-- ==== Sys2Proof/Tests/Slice0.lean ====
section
/-! SUPPORT. Tests: the checks of WellFormed, one decoded word per command, one or two steps per command with
results from spec/95_test_vectors.md (the vector is named at each), and a witness for the hypotheses of every
obligation that has some. -/

namespace Sys2Proof.Tests

open Sys2Proof.Machine Sys2Proof.Safety

set_option exponentiation.threshold 5000
set_option maxRecDepth 20000

/-! ## WellFormed: an ill-formed term for each check -/

theorem test_wellFormed_accepts : fieldsWellFormed ⟨0, 0x10, 3, 5, 0⟩ = true := by decide

theorem test_upperZero_refuses : upperZero ⟨1, 0x00, 0, 0, 0⟩ = false := by decide

theorem test_lowerZero_refuses : lowerZero ⟨0, 0x31, 0, 0, 1⟩ = false := by decide

theorem test_opcDefined_refuses : opcDefined ⟨0, 0x60, 0, 0, 0⟩ = false := by decide

theorem test_unitInRange_refuses : unitInRange ⟨0, 0x12, 4, 0, 0⟩ = false := by decide

theorem test_kindInRange_refuses : kindInRange ⟨0, 0x10, 0, 6, 0⟩ = false := by decide

theorem test_wellFormed_refuses : [(⟨1, 0x00, 0, 0, 0⟩ : CommandFields), ⟨0, 0x31, 0, 0, 1⟩, ⟨0, 0x60, 0, 0, 0⟩,
    ⟨0, 0x12, 4, 0, 0⟩, ⟨0, 0x10, 0, 6, 0⟩, ⟨0, 0x31, 1, 0, 0⟩, ⟨0, 0x22, 6, 0, 0⟩, ⟨0, 0x12, 0, 1, 0⟩].all
      (fun f => !fieldsWellFormed f) = true := by decide

/-! ## Decoding: words written out from R90 and R98 as OPC UNIT KIND and sixteen zeros -/

/-- The word with its upper half zero and the fields given bit by bit. -/
def bits (opc : BitVec 8) (unit kind : BitVec 4) (low : BitVec 16) : Word := 0#32 ++ opc ++ unit ++ kind ++ low

theorem test_decode_nop : decode (bits 0b00000000 0b0000 0b0000 0) = .instr .nop := by decide

theorem test_decode_reset : decode (bits 0b00000001 0b0000 0b0000 0) = .instr .reset := by decide

theorem test_decode_clrst : decode (bits 0b00000010 0b0000 0b0000 0) = .instr .clrst := by decide

theorem test_decode_setfs : decode (bits 0b00000011 0b0000 0b0000 0) = .instr .setfs := by decide

theorem test_decode_bqdsn : decode (bits 0b00010000 0b0010 0b0100 0) = .instr (.bqdsn 2 .highPass) := by decide

theorem test_decode_bqld : decode (bits 0b00010001 0b0001 0b0000 0) = .instr (.bqld 1) := by decide

theorem test_decode_bqstep : decode (bits 0b00010010 0b0011 0b0000 0) = .instr (.bqstep 3) := by decide

theorem test_decode_bqclr : decode (bits 0b00010011 0b0000 0b0000 0) = .instr (.bqclr 0) := by decide

theorem test_decode_envcfg : decode (bits 0b00100000 0b0101 0b0000 0) = .instr (.envcfg 5) := by decide

theorem test_decode_envld : decode (bits 0b00100001 0b0001 0b0000 0) = .instr (.envld 1) := by decide

theorem test_decode_envstep : decode (bits 0b00100010 0b0100 0b0000 0) = .instr (.envstep 4) := by decide

theorem test_decode_envclr : decode (bits 0b00100011 0b0010 0b0000 0) = .instr (.envclr 2) := by decide

theorem test_decode_vcacfg : decode (bits 0b00110000 0b0000 0b0000 0) = .instr .vcacfg := by decide

theorem test_decode_vcastep : decode (bits 0b00110001 0b0000 0b0000 0) = .instr .vcastep := by decide

theorem test_decode_vcagr : decode (bits 0b00110010 0b0000 0b0000 0) = .instr .vcagr := by decide

theorem test_decode_optcfg : decode (bits 0b01000000 0b0000 0b0000 0) = .instr .optcfg := by decide

theorem test_decode_optstep : decode (bits 0b01000001 0b0000 0b0000 0) = .instr .optstep := by decide

theorem test_decode_kncfg : decode (bits 0b01010000 0b0000 0b0000 0) = .instr .kncfg := by decide

theorem test_decode_kneval : decode (bits 0b01010001 0b0000 0b0000 0) = .instr .kneval := by decide

theorem test_decode_rejects : decode (bits 0b00010000 0b0000 0b1111 0) = .illegal .badKind
    ∧ decode (bits 0b00010010 0b0100 0b0000 0) = .illegal .badUnit
    ∧ decode (bits 0b00110001 0b0000 0b0000 1) = .illegal .reservedBits
    ∧ decode (bits 0b01100000 0b0000 0b0000 0) = .illegal .undefinedOpc := by decide

theorem test_decodeTableWord : decodeTableWord 64 0x12300000 = some (.bqstep 3) ∧ decodeTableWord 32 0x12400000 = none := by
  decide

/-- R77: byte 0 on a bus is bits 7:0. -/
theorem test_bus_bytes : busBytes 0x0000000010240000 = [0x00, 0x00, 0x24, 0x10, 0, 0, 0, 0]
    ∧ wordOfBusBytes [0x00, 0x00, 0x24, 0x10, 0, 0, 0, 0] = 0x0000000010240000 := by decide

/-! ## States -/

/-- The register after a step, none where the step stops. -/
def regAfter (x : Result) (r : Reg) : Option Word :=
  match x with
  | .next t => some (t.reg r)
  | .fault _ => none
  | .refused _ => none

/-- Several registers after a step. -/
def regsAfter (x : Result) (rs : List Reg) : List (Option Word) := rs.map (regAfter x)

/-- The operand registers set. -/
def withOps (s : State) (a b c d e f : Word) : State :=
  { s with op0 := a, op1 := b, op2 := c, op3 := d, op4 := e, op5 := f }

/-- The biquad slot of V1.1. -/
def slotV1 : BqSlot :=
  ⟨0x3FE0000000000000, 0x3FD0000000000000, 0x3FC0000000000000, 0xBFE0000000000000, 0x3FD0000000000000, 0, 0, 0, 0, 0xF1⟩

/-- A smoother slot with the coefficients of V3.1 and a previous value. -/
def slotV3 (prev : Word) : EnvSlot := ⟨0x3FE0000000000000, 0x3FE8000000000000, prev, 1⟩

/-- A core with FS = 48000.0 and every unit configured: biquad slots as in V1.1, smoothers as in V3.1, the VCA as
in V4.1, the optical unit as in V5, the soft knee as in V6. -/
def ready : State :=
  { State.reset with
    fs := 0x40E7700000000000
    op0 := 0x3FF0000000000000
    bq := ⟨slotV1, slotV1, slotV1, slotV1⟩
    env := ⟨slotV3 0, slotV3 0, slotV3 0, slotV3 0, slotV3 0, slotV3 0⟩
    vca := ⟨0xC028000000000000, 0x4010000000000000, 0, 1⟩
    opt := ⟨0, 0x4000000000000000, 0, 0x3FF0000000000000, 0x3FF0000000000000, 1⟩
    knee := ⟨0xC03E000000000000, 0x4024000000000000, 0x4018000000000000, 1⟩ }

/-! ## System commands -/

theorem test_nop : exec .nop ready = .next ready := rfl

/-- V0.15. -/
theorem test_reset : exec .reset ready = .next State.reset ∧ State.reset.reg (.bq 0 .a0) = 0x3FF0000000000000
    ∧ State.reset.reg .id = 0x0000000000060401 := ⟨rfl, rfl, rfl⟩

/-- V0.14. -/
theorem test_clrst : regsAfter (exec .clrst { ready with status := 0x0303, errcmd := 0x12400000 }) [.status, .errcmd, .fs]
    = [some 0, some 0, some 0x40E7700000000000] := by decide

/-- V0.3. -/
theorem test_setfs : regsAfter (exec .setfs { State.reset with op0 := 0x40E7700000000000 }) [.fs, .status]
    = [some 0x40E7700000000000, some 0] := by decide

/-- V0.4: FS 0.0 is rejected. -/
theorem test_setfs_zero : regsAfter (exec .setfs State.reset) [.fs, .status, .errcmd]
    = [some 0, some 0x0101, some 0x03000000] := by decide

/-! ## Biquad -/

/-- V2.1: no sample rate. -/
theorem test_bqdsn_no_rate : regsAfter (exec (.bqdsn 0 .peaking) State.reset) [.status, .errcmd, .bq 0 .ctl]
    = [some 0x0201, some 0x10000000, some 0] := by decide

/-- V2.2 and V2.8: half the sample rate is outside the open interval; VALID is cleared and KIND kept. -/
theorem test_bqdsn_half_rate :
    regsAfter (exec (.bqdsn 1 .peaking) (withOps ready 0x40D7700000000000 0x3FF0000000000000 0 0 0 0))
      [.status, .errcmd, .bq 1 .ctl, .bq 1 .b0] = [some 0x0101, some 0x10100000, some 0xF0, some 0x3FE0000000000000] := by
  decide

/-- V1.1. -/
theorem test_bqld :
    regsAfter (exec (.bqld 0) (withOps State.reset 0x3FF0000000000000 0x3FE0000000000000 0x3FD0000000000000
      0x4000000000000000 0xBFF0000000000000 0x3FE0000000000000)) [.bq 0 .b0, .bq 0 .b1, .bq 0 .b2, .bq 0 .a1, .bq 0 .a2, .bq 0 .ctl]
    = [some 0x3FE0000000000000, some 0x3FD0000000000000, some 0x3FC0000000000000, some 0xBFE0000000000000,
      some 0x3FD0000000000000, some 0xF1] := by decide

/-- V1.6: a0 = -0.0 counts as zero. -/
theorem test_bqld_negative_zero :
    regsAfter (exec (.bqld 0) (withOps ready 0 0 0 0x8000000000000000 0 0)) [.status, .bq 0 .ctl, .bq 0 .b0]
    = [some 0x0101, some 0xF0, some 0x3FE0000000000000] := by decide

/-- V1.2 and V1.3: the fifth output of the impulse response, and the taps. -/
theorem test_bqstep :
    regsAfter (exec (.bqstep 0) { ready with op0 := 0, bq := { ready.bq with s0 := { slotV1 with y2 := 0x3FD0000000000000 } } })
      [.res0, .bq 0 .y1, .bq 0 .y2, .bq 0 .x1] = [some 0xBFB0000000000000, some 0xBFB0000000000000, some 0, some 0] := by
  decide

/-- V1.13: an infinite tap gives an infinite output and sets NF only. -/
theorem test_bqstep_infinite_tap :
    regsAfter (exec (.bqstep 0) { ready with op0 := 0, bq := { ready.bq with s0 := { slotV1 with y1 := 0x7FF0000000000000 } } })
      [.res0, .bq 0 .y1, .bq 0 .y2, .status]
    = [some 0x7FF0000000000000, some 0x7FF0000000000000, some 0x7FF0000000000000, some 0x4] := by decide

/-- R131. -/
theorem test_bqclr :
    regsAfter (exec (.bqclr 2) { ready with bq := { ready.bq with s2 := { slotV1 with x1 := 1, x2 := 2, y1 := 3, y2 := 4 } } })
      [.bq 2 .x1, .bq 2 .x2, .bq 2 .y1, .bq 2 .y2, .bq 2 .b0, .bq 2 .ctl]
    = [some 0, some 0, some 0, some 0, some 0x3FE0000000000000, some 0xF1] := by decide

/-! ## Smoother -/

/-- V3.9: no sample rate. -/
theorem test_envcfg_no_rate : regsAfter (exec (.envcfg 0) { State.reset with op0 := 0x3FF0000000000000 }) [.status, .errcmd]
    = [some 0x0201, some 0x20000000] := by decide

/-- V3.8: a time constant of 0.0. -/
theorem test_envcfg_zero_time : regsAfter (exec (.envcfg 4) (withOps ready 0 0x3FF0000000000000 0 0 0 0)) [.status, .env 4 .ctl]
    = [some 0x0101, some 0] := by decide

/-- V3.6: -0.0 is accepted and stored as it is. -/
theorem test_envld : regsAfter (exec (.envld 0) (withOps State.reset 0x8000000000000000 0x3FE0000000000000 0 0 0 0))
      [.env 0 .aatt, .env 0 .arel, .env 0 .ctl, .status]
    = [some 0x8000000000000000, some 0x3FE0000000000000, some 1, some 0] := by decide

/-- V3.4: a coefficient of 1.5. -/
theorem test_envld_out_of_range : regsAfter (exec (.envld 0) (withOps ready 0x3FF8000000000000 0x3FE0000000000000 0 0 0 0))
      [.status, .env 0 .ctl] = [some 0x0101, some 0] := by decide

/-- V3.1, third step: release from 0.75 to 0.5625. -/
theorem test_envstep_release :
    regsAfter (exec (.envstep 1) { ready with op0 := 0, env := { ready.env with s1 := slotV3 0x3FE8000000000000 } })
      [.res0, .env 1 .prev] = [some 0x3FE2000000000000, some 0x3FE2000000000000] := by decide

/-- V3.2: at equality the release coefficient is used. -/
theorem test_envstep_equality :
    regAfter (exec (.envstep 1) { ready with op0 := 0x3FE0000000000000, env := { ready.env with s1 := slotV3 0x3FE0000000000000 } })
      .res0 = some 0x3FE0000000000000 := by decide

/-- V3.11. -/
theorem test_envclr :
    regsAfter (exec (.envclr 1) { ready with env := { ready.env with s1 := slotV3 0x3FE8000000000000 } })
      [.env 1 .prev, .env 1 .aatt] = [some 0, some 0x3FE0000000000000] := by decide

/-! ## Gain computers -/

/-- V4.7: a ratio below 1.0 clears both VALID bits. -/
theorem test_vcacfg_ratio :
    regsAfter (exec .vcacfg (withOps ready 0xC028000000000000 0x3FE0000000000000 0x3FF0000000000000 0x3FF0000000000000 0 0))
      [.status, .errcmd, .vca .ctl, .env 4 .ctl] = [some 0x0101, some 0x30000000, some 0, some 0] := by decide

/-- V4.4, third step: silence has level -120.0, and 6.75 is released to 3.375. -/
theorem test_vcastep_silence :
    regsAfter (exec .vcastep { ready with op0 := 0, env := { ready.env with s4 := ⟨0x3FE0000000000000, 0x3FE0000000000000, 0x401B000000000000, 1⟩ } })
      [.res3, .res2, .env 4 .prev] = [some 0xC05E000000000000, some 0x400B000000000000, some 0x400B000000000000] := by
  decide

/-- V4.11. -/
theorem test_vcastep_infinite : regsAfter (exec .vcastep { ready with op0 := 0x7FF0000000000000 }) [.status, .env 4 .prev]
    = [some 0x0401, some 0] := by decide

/-- V4.2 at -6.0: the worked value of the source. -/
theorem test_vcagr : regsAfter (exec .vcagr { ready with op0 := 0xC018000000000000 }) [.res0, .res1]
    = [some 0x4012000000000000, some 0xC025000000000000] := by decide

/-- V5.5: a ratio below 1.0. -/
theorem test_optcfg_ratio :
    regsAfter (exec .optcfg (withOps ready 0 0x3FECCCCCCCCCCCCD 0x3FF0000000000000 0x3FF0000000000000 0 0))
      [.status, .opt .ctl, .env 5 .ctl] = [some 0x0101, some 0, some 0] := by decide

/-- V5.1. -/
theorem test_optstep : regsAfter (exec .optstep { ready with op0 := 0x4008000000000000 }) [.res0, .res1, .res2, .res3]
    = [some 0x4004000000000000, some 0x3FEAAAAAAAAAAAAB, some 0x3FF8000000000000, some 0x3FEAAAAAAAAAAAAB] := by decide

/-- V5.4: a negative sample. -/
theorem test_optstep_negative :
    regsAfter (exec .optstep { ready with op0 := 0xC000000000000000, env := { ready.env with s5 := slotV3 0x3FEB000000000000 } })
      [.res0, .res2] = [some 0xBFFB40B40B40B40B, some 0x3FF6C00000000000] := by decide

/-! ## Soft knee -/

/-- V6.7: a range of 0.0. -/
theorem test_kncfg_zero_range :
    regsAfter (exec .kncfg (withOps ready 0xC03E000000000000 0 0x4018000000000000 0 0 0)) [.status, .errcmd, .knee .ctl]
    = [some 0x0101, some 0x50000000, some 0] := by decide

/-- The start of V6. -/
theorem test_kncfg :
    regsAfter (exec .kncfg (withOps State.reset 0xC03E000000000000 0x4024000000000000 0x4018000000000000 0 0 0))
      [.knee .th, .knee .range, .knee .red, .knee .ctl]
    = [some 0xC03E000000000000, some 0x4024000000000000, some 0x4018000000000000, some 1] := by decide

/-- V6.2: at the threshold. -/
theorem test_kneval_threshold : regsAfter (exec .kneval { ready with op0 := 0xC03E000000000000 }) [.res0, .res1]
    = [some 0, some 0x3FF0000000000000] := by decide

/-- V6.3 and V6.6: inside the window. -/
theorem test_kneval_window : regAfter (exec .kneval { ready with op0 := 0xC039000000000000 }) .res0 = some 0x3FC3333333333333
    ∧ regAfter (exec .kneval { ready with op0 := 0xC03DFFFFFFFFFFFF }) .res0 = some 0x3C9EB851EB851EB8 := by decide

/-! ## Host accesses and steps -/

/-- V0.13: a second error sets OVF and keeps the first word. -/
theorem test_second_error :
    regsAfter (serve (.write 0x000 0x10060000) { State.reset with status := 0x0301, errcmd := 0x12400000 }) [.status, .errcmd]
    = [some 0x0303, some 0x12400000] := by decide

/-- V0.12. -/
theorem test_upper_bit : regsAfter (serve (.write 0x000 0x0000000100000000) State.reset) [.status, .errcmd]
    = [some 0x0301, some 0x0000000100000000] := by decide

/-- V0.18 and V0.19. -/
theorem test_illegal_writes :
    regsAfter (serve (.write 0x103 0x4000000000000000) State.reset) [.status, .errcmd, .bq 0 .a0]
      = [some 0x0501, some 0xFFFFFFFF00000103, some 0x3FF0000000000000]
    ∧ regAfter (serve (.write 0x005 7) State.reset) .errcmd = some 0xFFFFFFFF00000005 := by decide

/-- V0.20 and V0.1. -/
theorem test_reads : State.reset.peek 0x005 = 0 ∧ State.reset.peek 0x004 = 0x0000000000060401
    ∧ State.reset.peek 0x133 = 0x3FF0000000000000 := by decide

------------

Look above for the line holding "negative sample. -/", then set down exactly that line and every line after it up to and including the line holding "[.knee .th, .knee", with nothing else.

/-- V5.4: a negative sample. -/
theorem test_optstep_negative :
    regsAfter (exec .optstep { ready with op0 := 0xC000000000000000, env := { ready.env with s5 := slotV3 0x3FEB000000000000 } })
      [.res0, .res2] = [some 0xBFFB40B40B40B40B, some 0x3FF6C00000000000] := by decide

/-! ## Soft knee -/

/-- V6.7: a range of 0.0. -/
theorem test_kncfg_zero_range :
    regsAfter (exec .kncfg (withOps ready 0xC03E000000000000 0 0x4018000000000000 0 0 0)) [.status, .errcmd, .knee .ctl]
    = [some 0x0101, some 0x50000000, some 0] := by decide

/-- The start of V6. -/
theorem test_kncfg :
    regsAfter (exec .kncfg (withOps State.reset 0xC03E000000000000 0x4024000000000000 0x4018000000000000 0 0 0))
      [.knee .th, .knee .range, .knee .red, .knee .ctl]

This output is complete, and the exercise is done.